DE LA NORMALITE
Louis XVI était
au fond un homme fort estimable. Très cultivé, ouvert, curieux des
sciences, des techniques et de leurs progrès, très désireux de
servir son pays du mieux qu’il le pourrait. Voltaire lui-même, qui
n’a connu que les quatre premières années du règne, avait pour lui
une certaine sympathie et se montrait plutôt optimiste. Mais
Louis XVI est tout à fait « normal », préférant se
divertir à des travaux manuels, comme un homme du commun, ou se
promener sur les toits de Versailles plutôt que de parader au milieu
de sa cour et de trancher avec fermeté au moment de prendre des
décisions importantes. Il ne ressemble guère à son très anormal ancêtre,
quatorzième du nom, un peu caractériel, terriblement rongé par la
folie des grandeurs, se prenant pour le centre d’un monde enfin
devenu héliocentrique. Bref, l’anormalité dans tout son lustre
paradoxal, et jusqu’à un certain délire. Cette « ’anormalité »

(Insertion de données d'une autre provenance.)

-- ==== Sys2Proof/Syntax.lean ====
section
/-!
DEFINITION. The commands of the block: one constructor of `Instr` for each row of spec/opcode_table.json, in the
table's order, and the types of their operands.  A command is something that reaches the block from outside (a register
access, a command of a COMMAND ring, a frame, an edge on a pin, a measurement of the analogue world) or an event of
the block's own clock whose instant the sender names by sending it.  Frame bytes exclude the FCS, as in R191.
-/

namespace Sys2Proof

/-- The path by which a register access reaches the block (R8, R48, R554): the PF's BAR0, the window of VF `k`, or the
I²C management port. -/
inductive Path where
  | pf
  | vf (k : Nat)
  | mgmt
  deriving DecidableEq, Repr

/-- A command descriptor (R82) as the engine executes it, with the bytes its indirect buffer held (`data`, of which
DATA_LEN is `dataLen`) beside its inline arguments. -/
structure Cmd where
  ring : Nat
  cookie : Word := 0
  target : Nat := 0
  lateOk : Bool := false
  indirect : Bool := false
  a0 : Word := 0
  a1 : Word := 0
  a2 : Word := 0
  a3 : Word := 0
  a4 : Word := 0
  a5 : Word := 0
  dataLen : Nat := 0
  data : Bytes := []
  deriving DecidableEq, Repr

/-- Who made an access that stalled (R416). -/
inductive StallKind where
  | bar0Read | bar0Write | firmware
  deriving DecidableEq, Repr

/-- Which DMA read failed (R77). -/
inductive DmaKind where
  | scan (fn : Nat) | descriptor (ring : Nat) | data (ring : Nat)
  deriving DecidableEq, Repr

/-- How a DMA read failed (R77). -/
inductive DmaFail where
  | unsupportedRequest | completerAbort | poisoned | timeout
  deriving DecidableEq, Repr

/-- A firmware image in a flash slot (R557): the facts of its header that the boot ROM checks, the outcome of its
signature and hash checks among them (R558). -/
structure Image where
  magicLenOk : Bool := true
  silicon : Nat := 1
  keyIndex : Nat := 0
  keyOk : Bool := true
  sigOk : Bool := true
  hashOk : Bool := true
  svn : Nat := 0
  svnCommit : Bool := false
  major : Nat := 3
  minor : Nat := 0
  patch : Nat := 0
  deriving DecidableEq, Repr

/-- What firmware loads during FW_RUN (R545 steps 3 and 4): band-table entries (PLL, entry, F_LO, F_HI, BAND),
characterised correction pairs (port, MODE, TX_CORR, RX_CORR), the tiles whose microcode verified, BR_EN of its
configuration, and the items of the timing-plane FIXED run that went unconfirmed. -/
structure FwLoad where
  bands : List (Nat × Nat × Nat × Nat × Nat) := []
  corrections : List (Nat × Nat × Int × Int) := []
  ucodeOk : Nat := 0xFF
  brEn : Bool := false
  deriving DecidableEq, Repr

/-- A received frame at the end of its FCS (R138): bytes without the FCS, the outcome of the FCS and block checks, the
phase bin of its stamp point within the TCLK cycle (R313) and the dynamic term D_rx in ps (R316); `badWord` where a codeword
that the FEC could not correct carried part of it (R124), `training` for a frame of the link training exchange (R128). -/
structure RxFrame where
  port : Nat
  bytes : Bytes
  fcsOk : Bool := true
  codeErr : Bool := false
  phase : Nat := 0
  dRx : Int := 0
  badWord : Bool := false
  training : Bool := false
  deriving DecidableEq, Repr

/-- A received flow-control frame (R142): PAUSE with its quanta, or PFC with the class-enable bits and the eight
quanta. -/
inductive FcFrame where
  | pause (quanta : Nat)
  | pfc (enable : Nat) (quanta : List Nat)
  deriving DecidableEq, Repr

/-- A fault occurrence as its source presents it to Quench (R442, R448). `momentary` says that its condition is
present only at the occurrence. -/
structure FaultOcc where
  id : Nat
  masterKind : Nat := 0
  masterId : Nat := 0
  access : Nat := 0
  addr : Nat := 0
  detail : Nat := 0
  momentary : Bool := false
  deriving DecidableEq, Repr

/-- Who asks for or releases a fence (R421, R426). -/
inductive Requester where
  | pf | firmware | quench | fwActivate
  deriving DecidableEq, Repr

/-- A phase result as the TLV of R343 carries it, in the units of R344 (ps): PHASE and EDGE in 1/16 ps, and the window's end
time in ns; `synt` is what its sender reports in L1Sync. -/
structure PartnerTlv where
  phase : Nat
  edge : Nat
  valid : Bool
  synt : Bool
  txd : Int
  rxd : Int
  winSeq : Nat := 0
  endNs : Int := 0
  deriving DecidableEq, Repr

/-- What firmware holds when a window ends (R151, R343–R345): the partner's latest phase result, if the partner sends any,
the coarse round trip and offset of the window's stamps, in 1/16 ps, whether it has completed a delay measurement begun
since the port's last entry to HOLDOFF, and whether the port is in the slave state. -/
structure WindowIn where
  partner : Option PartnerTlv := none
  fresh : Bool := true
  slave : Bool := true
  muC : Int := 0
  thetaC : Int := 0
  deriving DecidableEq, Repr

/-- A heartbeat frame (R473); times in units of 62.5 ps of the serving time. -/
structure Heartbeat where
  seq : Nat
  state : Nat
  proven : Bool
  primary : Bool
  activeOk : Bool
  t1 : Nat
  t2 : Nat
  t2Seq : Nat
  fc0 : Nat
  deriving DecidableEq, Repr

/-- A cut group's part of a snapshot (R475): number, state code, on-air candidate, target, arming frame count. -/
structure SnapCut where
  group : Nat
  state : Nat
  onAir : Nat
  target : Nat
  armFc : Nat
  deriving DecidableEq, Repr

/-- A generator's part of a snapshot (R475). -/
structure SnapGen where
  fc : Nat
  en : Bool
  num : Nat
  den : Nat
  offset : Int
  deriving DecidableEq, Repr

/-- The Rivet state snapshot (R475): increments in units of 2^-32 ns, the measured offset in ps. -/
structure Snapshot where
  gens : List SnapGen
  epoch : Nat
  oldest : Nat
  cuts : List SnapCut
  dpll0 : Nat
  inc : Nat
  offset : Int
  notCurrent : Bool
  timeValid : Bool
  discCnt : Nat
  pendId : Nat
  safety : Nat
  deriving DecidableEq, Repr

/-- A frame that the control complex hands over from logical port 257 (R36, R183, R321, R326): in lookup mode the tile
it enters, in direct mode its port, class, optional launch time (units of 62.5 ps), stamp request, one-step mark and
firmware's tag; or a frame of the link training exchange of a port (R128). -/
inductive CtrlFrame where
  | lookup (tile : Nat) (bytes : Bytes)
  | direct (port : Nat) (cls : Nat) (launch : Option (Nat × Nat)) (stampReq oneStep : Bool) (tag : Nat) (bytes : Bytes)
  | training (port : Nat) (bytes : Bytes)
  deriving DecidableEq, Repr

/-- One rail's answer to a poll (R507): `none` where the regulator did not answer. -/
structure RailReading where
  vout : Option Nat
  statusFault : Bool := false
  deriving DecidableEq, Repr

de Louis XIV ne l’a quand même pas empêché de savoir très
précisément ce qu’il voulait ni de s’y tenir. Sans doute, il s’en
faut bien que tous les historiens veuillent en faire un personnage
très sympathique, et le bilan du règne est souvent plutôt nuancé,
mais il y a là un style qui en impose, même aux détracteurs.
Une vraie politique, en France, depuis
Louis XIV, vise nécessairement la « grandeur ». Pour
devenir grand quand on ne l’est pas -et les défaitistes de tous
bords nous ont assez répété que la France n’était plus grand
chose -, il faut d’abord vouloir le paraître et savoir refuser de se
laisser conduire par les circonstances jusqu’à devoir dire comme tel
ministre (Jospin, je crois) confronté à un problème d’injustice
sociale : on n’y peut rien. Voilà où conduit nécessairement la
« normalité » de style socialiste, et jusqu’à voter -pour notre honte éternelle- les pleins pouvoirs à un Pétain, et
jusqu’à confier beaucoup plus tard la direction du pays à l’un des
fils spirituels du Maréchal, estampillé par sa francisque, et qui
nous laisserait pour seul héritage un Front national dont nous nous
serions bien passés.
Bref, la normalité qui veut se régler
au pas du plus grand nombre, se conformer à l’attente des masses,
pour la plus grande gloire d’un Conformisme qui est la tyrannie des cons, à quoi conduit-elle ? A
la guillotine, aux massacres de septembre ; à la soumission au Reich,
à la soumission inconditionnelle, à partir de 84, aux lois d’un
libéralisme hors-la-loi.
Ce qui nous attend, je le crains fort,
c’est une de ces catastrophes retentissantes dont le cours « normal »
de l’histoire paraît avoir le secret.